Patients who undertake emergency operation for colorectal cancers are 10 times more likely to die within 30 days of surgery,11 and colorectal emergencies are linked with substantial morbidity and mortality with poorer health-related quality of life afterwards.11,12,16 Controversy exists in literature reports about the effect of site of colorectal tumor on mortality;17,18 however; most studies document right sided colon cancers are associated with higher mortality rate than left sided colon cancers.19.20 In the present study, death rate after emergency operation was 12.5% and out of them 7.5% had ascending colon and 5% at rectum.

Despite current recommendations for colorectal cancer screening, patients still, present with some complications.2 Information from the National Cancer Intelligence Network (NCIN) showed that almost a quarter of patients with colorectal tumors are still diagnosed as emergency patients after screening.10 The National HS introduced National Bowel Cancer Screening System (NBCSP) in 2006 with the main objectives of early colorectal tumor detection and reduction for emergency admissions. There is evidence that a well-functioning screening system has the potential to reduce the rate of emergency admissions; however, in this study 95% of patient did not gave history of screening colonoscopy in their lifetime, showing how serious screening issues are prevalent in resource less countries.

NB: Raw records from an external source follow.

/-! ### Schedules (R358) -/

/-- The cycle length of a schedule in ns. -/
def cycleLen (ts : List Turn) : Nat := (ts.filter Turn.valid).foldl (fun n t => n + 10000 * t.len.toNat) 0
/-- The context of the turn at an offset into a cycle. -/
def turnIn : List Turn → Nat → Option Nat
  | [], _ => none
  | t :: r, off =>
    if !t.valid then turnIn r off
    else if off < 10000 * t.len.toNat then some t.ctx.toNat else turnIn r (off - 10000 * t.len.toNat)
/-- The context whose turn it is at a time; none before EPOCH. -/
def turnAt (epoch : Nat) (ts : List Turn) (t : Nat) : Option Nat :=
  if t < epoch ∨ cycleLen ts = 0 then none else turnIn ts ((t - epoch) % cycleLen ts)
/-- The first cycle boundary of a schedule at or after a time (log 21). -/
def firstBoundary (epoch : Nat) (ts : List Turn) (t : Nat) : Nat :=
  if t ≤ epoch ∨ cycleLen ts = 0 then max t epoch else epoch + ceilDiv (t - epoch) (cycleLen ts) * cycleLen ts
/-- A partition with the schedule in effect at a time. -/
def Part.current (x : Part) (t : Nat) : Part :=
  match x.pend with
  | some (start, e, ts) => if start ≤ t then { x with epoch := e, turns := ts, pend := none } else x
  | none => x
/-- The context due on a partition now: live, not lost, and one that names the partition (R408). -/
def State.dueCtx (s : State) (p : Nat) : Option Nat :=
  let x := (s.part p).current s.time
  (turnAt x.epoch x.turns s.time).filter (fun c => match s.ctx c with
    | some y => !y.lost && y.d.pfirst == p && y.d.psize == 2 ^ s.psz p
    | none => false)
/-- Whether a number is the first cluster of a partition of the layout. -/
def State.isPart (s : State) (p : Nat) : Bool := decide (p < 8) && decide (s.psz p ≤ 3)
/-- TURN_SCHEDULE_WRITE (R358, R408): the management controller writes a schedule, which takes effect at its first cycle boundary from
now on. A schedule with a length out of range, or naming a context of another partition, is ignored (log 21). -/
def execTurnScheduleWrite (part : Nat) (epoch : BitVec 64) (turns : List Turn) (s : State) : Out :=
  if 8 ≤ part then .fault .noSuchPart
  else
    let ok (t : Turn) : Bool := !t.valid || (decide (10 ≤ t.len.toNat) && (match s.ctx t.ctx.toNat with
      | some y => y.d.pfirst == part && y.d.psize == 2 ^ s.psz part
      | none => false))
    if !s.isPart part || decide (16 < turns.length) || !turns.all ok then .next s
    else
      let x := (s.part part).current s.time
      .next (s.putPart part { x with pend := some (firstBoundary epoch.toNat turns s.time, epoch.toNat, turns) })

/-! ### Switching (R360, R434) -/

/-- Whether a crew stands in a partition. -/
def State.crewIn (s : State) (p : Nat) (c : Crew) : Bool := decide (48 * p ≤ c.core) && decide (c.core < 48 * p + 48 * 2 ^ s.psz p)
/-- Sets aside the crews of a context that have no group on a port: SAVEDPC is written, their register-cache lines become evictable (R72, R360).
The core stays the fibres' own, to which they come back and where a reclaim request finds them (R102, R103, log 80). -/
def State.setAside (s : State) (p ctx : Nat) : State :=
  let out (k : Nat) (c : Crew) : Bool := s.crewIn p c && c.ctx == ctx && !s.crewOnPort k
  let keys := (s.crews.filter (fun c => out c.1 c.2)).map Prod.fst
  let s := { s with crews := s.crews.map (fun (c : Nat × Crew) => if keys.contains c.1 then (c.1, { c.2 with aside := true }) else c) }
  let fs := (s.fibres.map Prod.snd).filter (fun (f : Fibre) => keys.contains f.crew)
  (s.putFibres (fs.map (fun f => { f with savedpc := f.pc }))).regEvictable (fs.map Fibre.key)
/-- The lines of a context's save area that the device holds something of (R407). -/
def State.areaLines (s : State) (c : Ctx) : List Nat :=
  (s.lines.filter (fun l => (lineBase l.1).sp == .dev && c.saves ((lineBase l.1).a / 65536))).map Prod.fst
/-- The save of a set-aside context writes its area whole (R407, R436, log 31). -/
def State.saveArea (s : State) (ctx : Nat) : State := match s.ctx ctx with
  | none => s
  | some c =>
    let s := (s.areaLines c).foldl (fun (s : State) lk => s.putLine lk { s.lineOf lk with
      copies := [], excl := none, hostCopy := none, upd := none, lostPart := 0, hidden := 0, errCore := 0x1FF, poison := false, sectors := 0 }) s
    s.putCtx ctx { c with areaWritten := false }
/-- What was saved on a partition of a context that has written its save area (R407): the values of its set-aside state are undefined contents: masks,
program counters, pronouns and status of its fibres, its sequencers' registers, SRAM, generators, counters, slots and tiles (log 31). -/
def State.spoilSaved (s : State) (p ctx : Nat) : State :=
  let (k, s) := s.newSeed
  let w (i : Nat) : Word := Config.undefWord k i
  let crews := s.crews.filter (fun (c : Nat × Crew) => s.crewIn p c.2 && c.2.ctx == ctx && c.2.aside)
  let here (core : Nat) : Bool := decide (48 * p ≤ core) && decide (core < 48 * p + 48 * 2 ^ s.psz p)
  {
    s with
    crews := s.crews.map (fun (c : Nat × Crew) => if crews.any (fun x => x.1 == c.1) then
      (c.1, { c.2 with masks := (List.range 12).map (fun i => w (16 * c.1 + i)) }) else c)
    fibres := s.fibres.map (fun (f : Nat × Fibre) => if crews.any (fun x => x.1 == f.2.crew) then
      let b := 2 ^ 20 * (f.1 + 1)
      (f.1, { f.2 with
        fstat := w b, qbits := (w (b + 1)).truncate 8, pc := pairOf (w (b + 2)) (w (b + 3)),
        savedpc := pairOf (w (b + 2)) (w (b + 3)), prons := (List.range 16).map (fun i => (i, w (b + 4 + i))) }) else f)
    teams := s.teams.map (fun (t : Nat × Team) => if t.2.ctx = ctx ∧ here t.2.core then
      let b := 2 ^ 50 * (t.1 + 1)
      (t.1, { t.2 with seqr := { t.2.seqr with
        spc := pairOf (w b) (w (b + 1)), l := t.2.seqr.l.zipIdx.map (fun x => w (b + 2 + x.2)),
        g := t.2.seqr.g.zipIdx.map (fun x => pairOf (w (b + 64 + 2 * x.2)) (w (b + 65 + 2 * x.2))) } }) else t)
    sram := s.sram.filter (fun x => !(x.1 / 2 ^ 21 / 384 == ctx && here (x.1 / 2 ^ 21 % 384)))
    coreCtx := s.coreCtx.map (fun (x : Nat × CoreCtx) => if x.1 / 384 = ctx ∧ here (x.1 % 384) then
      let b := 2 ^ 80 * (x.1 + 1)
      (x.1, { x.2 with
        seeds := (List.range 32).map (fun i => (i, k)), gens := (List.range 4).map (fun i => w (b + i)),
        counts := (List.range 8).map (fun i => (w (b + 4 + i)).toNat),
        slots := x.2.slots.map (fun (y : Nat × OpSlot) => (y.1, { y.2 with seed := k, data := [] }))
        tiles := x.2.tiles.map (fun (y : Nat × Tile) => (y.1, { y.2 with seed := k, data := [] })) }) else x) }
/-- Places again the crews that a context had on the partition, each where it was, with a new placement time (R44, R360). -/
def State.bringBack (s : State) (p ctx : Nat) : State :=
  { s with crews := s.crews.map (fun (c : Nat × Crew) => if s.crewIn p c.2 && c.2.ctx == ctx && c.2.aside then
      (c.1, { c.2 with aside := false, placed := s.cycle, promoted := c.2.isPromoted s.cycle, readySince := s.cycle + 1 }) else c) }
/-- The granule ranges of a context. -/
def State.granulesOf (s : State) (ctx : Nat) : List (Nat × Nat) := (s.mgmt.grans.filter (fun r => r.2.2 == ctx)).map (fun r => (r.1, r.2.1))
/-- Step 1: the granules pass to "being scrubbed", and the crews are to be stopped. -/
def State.startDestroy (s : State) (ctx cls : Nat) : State :=
  let rs := s.granulesOf ctx
  {
    s with
    stops := s.stops ++ [(ctx, cls)]
    mgmt := { s.mgmt with destroy := true, tstart := s.time, receipt := [], rpieces := 0, scrubbing := s.mgmt.scrubbing ++ rs } }
/-- A context is lost, with the class 7 (a restore) or 8 (a save): no crew of it is placed again, and it is destroyed (R436), after the destroy that is
under way if there is one, since only one runs at a time (R410). -/
def State.lose (s : State) (ctx cls : Nat) : State :=
  match s.ctx ctx with
  | none => s
  | some c =>
    if c.lost || s.stops.any (fun x => x.1 == ctx && decide (5 ≤ x.2) && x.2 != 6) then s
    else
      let s := s.putCtx ctx { c with lost := true }
      if s.mgmt.destroy then { s with mgmt := { s.mgmt with losses := s.mgmt.losses ++ [(ctx, cls)] } } else s.startDestroy ctx cls
/-- The restore of a context that was set aside reads its save area (R407, R436): an uncorrectable error or an integrity mismatch there loses the context,
and what it has written there itself makes its state undefined. -/
def State.restoreArea (s : State) (p ctx : Nat) : State := match s.ctx ctx with
  | none => s
  | some c =>
    let ls := s.areaLines c
    if !s.coreCtx.any (fun x => x.1 / 384 == ctx) then s
    else if ls.any (fun lk => (s.lineOf lk).hidden != 0 || (s.lineOf lk).poison) then
      (ls.foldl (fun (s : State) lk => (s.readCheck (lineBase lk) 128 0).2) s).lose ctx 7
    else if c.areaWritten then (s.spoilSaved p ctx).putCtx ctx { c with areaWritten := false } else s
/-- The products, loads and drains that the context's sequencers have begun on the partition are complete (R337). -/
def State.finishJobs (s : State) (p ctx : Nat) : State :=
  (s.teams.filter (fun t => t.2.ctx == ctx && decide (48 * p ≤ t.2.core) && decide (t.2.core < 48 * p + 48 * 2 ^ s.psz p))).foldl (fun (s : State) t =>
    (t.2.seqr.jobs.foldl (fun (s : State) j => match j with
      | .xload i => s.slotReady t.2 i
      | .xdraina i _ => s.slotReady t.2 i
      | _ => s) s).modSeqr t.1 (fun q => { q with jobs := [] })) s
/-- What the outgoing context leaves on the partition: its sequencers' work is complete (R337), and its cache ways keep nothing that is not written back
(R121). -/
def State.leaveParts (s : State) (p ctx : Nat) : State :=
  (s.partCores p).foldl (fun (s : State) c => s.flushWays c (fun _ => true)) (s.finishJobs p ctx)
/-- Whether a claim is held by an engine command of a context. -/
def claimOf (ctx : Nat) (c : Nat × Nat) : Bool := decide (ctx * 128 ≤ c.2) && decide (c.2 < ctx * 128 + 128)
/-- Whether a partition's outgoing context still has something under way that the switch waits for: an XLOAD or XDRAIN (R337), a copy channel short of
its boundary (R131). An XDRAIN that waits for a line claimed by a channel, which may itself have stopped, is saved as it stands (log 77). -/
def State.leaving (s : State) (p ctx : Nat) : Bool :=
  s.teams.any (fun t => t.2.ctx == ctx && decide (48 * p ≤ t.2.core) && decide (t.2.core < 48 * p + 48 * 2 ^ s.psz p) && !t.2.seqr.halt && t.2.seqr.midway
    && (t.2.seqr.reqs.any (fun q => q.2.isNone) || !s.claims.any (fun c => claimOf ctx c)))
  || (List.range (2 ^ s.psz p)).any (fun i => s.chansBusy ctx (p + i))
/-- The end of a switch: every crew of the outgoing context is aside, the due context is current. -/
def State.endSwitch (s : State) (p : Nat) : State :=
  let x := (s.part p).current s.time
  let due := s.dueCtx p
  let s := match x.cur with
    | some o => ((s.setAside p o).leaveParts p o).saveArea o
    | none => s
  match due with
  | none => s.putPart p { x with cur := none, switching := false }
  | some n =>
    let s := s.restoreArea p n
    if (s.ctx n).elim false Ctx.lost then s.putPart p { x with cur := none, switching := false }
    else (s.putPart p { x with cur := due, switching := false }).bringBack p n
/-- The switch ends once the partition's ports are free and its engines have stopped. -/
def State.trySwitch (s : State) (p : Nat) (cur : Option Nat) : State :=
  if !(s.busyPorts p).isEmpty then s
  else match cur with
    | none => s.endSwitch p
    | some o =>
      let t := (List.range (2 ^ s.psz p)).foldl (fun (s : State) i => s.stopChans o (p + i)) s
      if t.leaving p o then t else t.endSwitch p
/-- TURN_SWITCH (R360, R434): at a switch instant the ports of the partition finish their sentences, those held without bound are cut,
crews are set aside, and the incoming context's come back. -/
def execTurnSwitch (part : Nat) (s : State) : Out :=
  if 8 ≤ part then .fault .noSuchPart
  else if !s.isPart part then .next s
  else
    let x := (s.part part).current s.time
    if x.switching then
      let s := ((s.busyPorts part).filter (fun r => s.unbounded r.2)).foldl State.cutPort s
      .next (s.trySwitch part x.cur)
    else if s.dueCtx part = x.cur then .next (s.putPart part x)
    else
      let s := s.putPart part { x with switching := true }
      let s := ((s.busyPorts part).filter (fun r => s.unbounded r.2)).foldl State.cutPort s
      .next ((match x.cur with
        | some o => s.setAside part o
        | none => s).trySwitch part x.cur)
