-- ==== Sys2Proof/Certificates/Slice0/Obligations.lean ====
section
/-! DEFINITION. The statements about the model: what each instruction leaves, where it traps, what never changes, and that a step runs
what the decoder reads. -/

open Sys2Proof Sys2Proof.Machine

/-! ### Group 0 -/

/-- R217: the arithmetic entries of group 0 write the wrapped or clamped exact result; every other register and all memory stand. -/
def Obligations.IntegerArithmeticResults : Prop := ∀ o : GOp,
  goesThrough 0x000 (.iadd o) o (takes32 .int o fun a b _ => underMode o.mod.toNat (a.toInt + b.toInt) (a.toNat + b.toNat)) ∧
  goesThrough 0x001 (.isub o) o (takes32 .int o fun a b _ => underMode o.mod.toNat (a.toInt - b.toInt) (a.toNat - b.toNat)) ∧
  goesThrough 0x002 (.imul o) o (takes32 .int o fun a b _ => a * b) ∧
  goesThrough 0x003 (.imulh o) o (takes32 .int o fun a b _ =>
    if bitOf o.mod.toNat 0 then BitVec.ofNat 32 (a.toNat * b.toNat / 2 ^ 32) else BitVec.ofInt 32 (a.toInt * b.toInt / 2 ^ 32)) ∧
  goesThrough 0x004 (.imad o) o (takes32 .int o fun a b c =>
    underMode o.mod.toNat (a.toInt * b.toInt + c.toInt) (a.toNat * b.toNat + c.toNat)) ∧
  goesThrough 0x008 (.ineg o) o (takes32 .int o fun a _ _ => if bitOf o.mod.toNat 0 then clampS (-a.toInt) else -a) ∧
  goesThrough 0x009 (.iabs o) o (takes32 .int o fun a _ _ =>
    if bitOf o.mod.toNat 0 then clampS (max a.toInt (-a.toInt)) else if a.toInt < 0 then -a else a) ∧
  goesThrough 0x00A (.imin o) o (takes32 .int o fun a b _ =>
    if bitOf o.mod.toNat 0 then (if b.toNat < a.toNat then b else a) else (if b.toInt < a.toInt then b else a)) ∧
  goesThrough 0x00B (.imax o) o (takes32 .int o fun a b _ =>
    if bitOf o.mod.toNat 0 then (if a.toNat < b.toNat then b else a) else (if a.toInt < b.toInt then b else a))

/-- R223, R221: IMAD64, IADD64 and LEA write their 64-bit result, modulo 2^64, to a pair. -/
def Obligations.WideIntegerResults : Prop := ∀ o : GOp,
  goesThrough 0x005 (.imad64 o) o (takes64 o fun s f =>
    let a := s.src f .int o.imm o.a
    let b := s.src f .int o.imm o.b
    (if bitOf o.mod.toNat 0 then BitVec.ofNat 64 (a.toNat * b.toNat) else BitVec.ofInt 64 (a.toInt * b.toInt)) + s.src64 f .int o.imm o.c) ∧
  goesThrough 0x006 (.iadd64 o) o (takes64 o fun s f =>
    if bitOf o.mod.toNat 0 then s.src64 f .int o.imm o.a - s.src64 f .int o.imm o.b
    else s.src64 f .int o.imm o.a + s.src64 f .int o.imm o.b) ∧
  goesThrough 0x007 (.lea o) o (takes64 o fun s f =>
    let b := s.src f .int o.imm o.b
    s.src64 f .int o.imm o.a + ((if bitOf o.mod.toNat 3 then b.setWidth 64 else b.signExtend 64) <<< (o.mod.toNat % 8)) + o.imm.signExtend 64)

/-- R217: the bitwise entries of group 0. -/
def Obligations.BitwiseResults : Prop := ∀ o : GOp,
  goesThrough 0x00C (.andb o) o (takes32 .int o fun a b _ => a &&& b) ∧
  goesThrough 0x00D (.orb o) o (takes32 .int o fun a b _ => a ||| b) ∧
  goesThrough 0x00E (.xorb o) o (takes32 .int o fun a b _ => a ^^^ b) ∧
  goesThrough 0x00F (.andn o) o (takes32 .int o fun a b _ => a &&& ~~~b) ∧
  goesThrough 0x010 (.notb o) o (takes32 .int o fun a _ _ => ~~~a) ∧
  goesThrough 0x017 (.popc o) o (takes32 .int o fun a _ _ =>
    BitVec.ofNat 32 ((List.range 32).countP fun i => a.getLsbD i)) ∧
  goesThrough 0x018 (.clz o) o (takes32 .int o fun a _ _ =>
    BitVec.ofNat 32 ((List.range 32).findIdx fun i => a.getLsbD (31 - i))) ∧
  goesThrough 0x019 (.brev o) o (takes32 .int o fun a _ _ => a.reverse)

/-- R218: shifts take all 32 bits of B; the funnel shift takes C[4:0]. -/
def Obligations.ShiftResults : Prop := ∀ o : GOp,
  goesThrough 0x011 (.shl o) o (takes32 .int o fun a b _ => if 32 ≤ b.toNat then 0 else a <<< b.toNat) ∧
  goesThrough 0x012 (.shr o) o (takes32 .int o fun a b _ => if 32 ≤ b.toNat then 0 else a >>> b.toNat) ∧
  goesThrough 0x013 (.sar o) o (takes32 .int o fun a b _ =>
    if 32 ≤ b.toNat then (if a.msb then 0xFFFFFFFF else 0) else a.sshiftRight b.toNat) ∧
  goesThrough 0x014 (.funshf o) o (takes32 .int o fun a b c =>
    let x : BitVec 64 := b ++ a
    let n := c.toNat % 32
    if bitOf o.mod.toNat 0 then (x <<< n).extractLsb' 32 32 else (x >>> n).extractLsb' 0 32)

/-- R219: BFE takes bits pos to pos + len − 1 of A; BFI replaces bits pos to Min(pos + len, 32) − 1 of B by bits 0 upward of A. -/
def Obligations.BitFieldResults : Prop := ∀ o : GOp,
  goesThrough 0x015 (.bfe o) o (takes32 .int o fun a b _ =>
    let pos := b.toNat % 256
    let len := b.toNat / 256 % 256
    let sx := bitOf o.mod.toNat 0
    let bit (i : Nat) : Bool := if i < 32 then a.getLsbD i else sx && a.getLsbD 31
    BitVec.ofNat 32 (maskOf ((List.range 32).filter fun i =>
      if i < len then bit (pos + i) else sx && decide (len ≠ 0) && bit (pos + len - 1)))) ∧
  goesThrough 0x016 (.bfi o) o (takes32 .int o fun a b c =>
    let pos := c.toNat % 256
    let len := c.toNat / 256 % 256
    BitVec.ofNat 32 (maskOf ((List.range 32).filter fun i =>
      if pos ≤ i ∧ i < min (pos + len) 32 then a.getLsbD (i - pos) else b.getLsbD i)))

This research was one of its kind of pilot studies to demonstrate concern about the emergency presentation of colorectal tumors in the local population. There were some drawbacks in our research, such as a single institute research lack of long-term follow-up, but there is a troubling incidence of colorectal malignancies reported to the Emergency Department that could be avoided if appropriate screening procedure were to be followed. Difficulties in screening systems in Third World countries, such as Pakistan, need to be resolved in order to detect the carcinoma in a timely manner and that emergency presentations. Reducing emergency presentations would enable health services to be used more effectively and accurately, enhancing patient care experience and increasing survival for patients with cancer.

CONCLUSION

Colorectal tumors to present in emergency with varying degree of severity and outcome depend on multiple factors. Male gender, young age and ascending colon cancer had more frequency emergency presentation. Most patients had stoma formation as emergency operation. Main variables for evaluating bad outcomes following colorectal tumor surgery were higher ASA scores, lack of colonoscopy screening and postoperative medical complications.

ETHICAL APPROVAL:
Study was conducted after obtaining approval from the Institutional Review Board (SGR-18-21856).

PATIENTS’ CONSENT:
Informed consents were obtained from all individual participants included in the study.

CONFLICT OF INTEREST:         
Authors declared no conflict of interest.

AUTHORS’ CONTRIBUTION:
GA: Concept, design, interpretation, draft.
AS:  Drafting work, critical analysis final approval.
SM: Accuracy, critical analysis, final approval.
BA: Critical analysis, accuracy.
AG: Data analysis, SPSS work, patient files.
KMG: Final approval, logistics, critical analysis.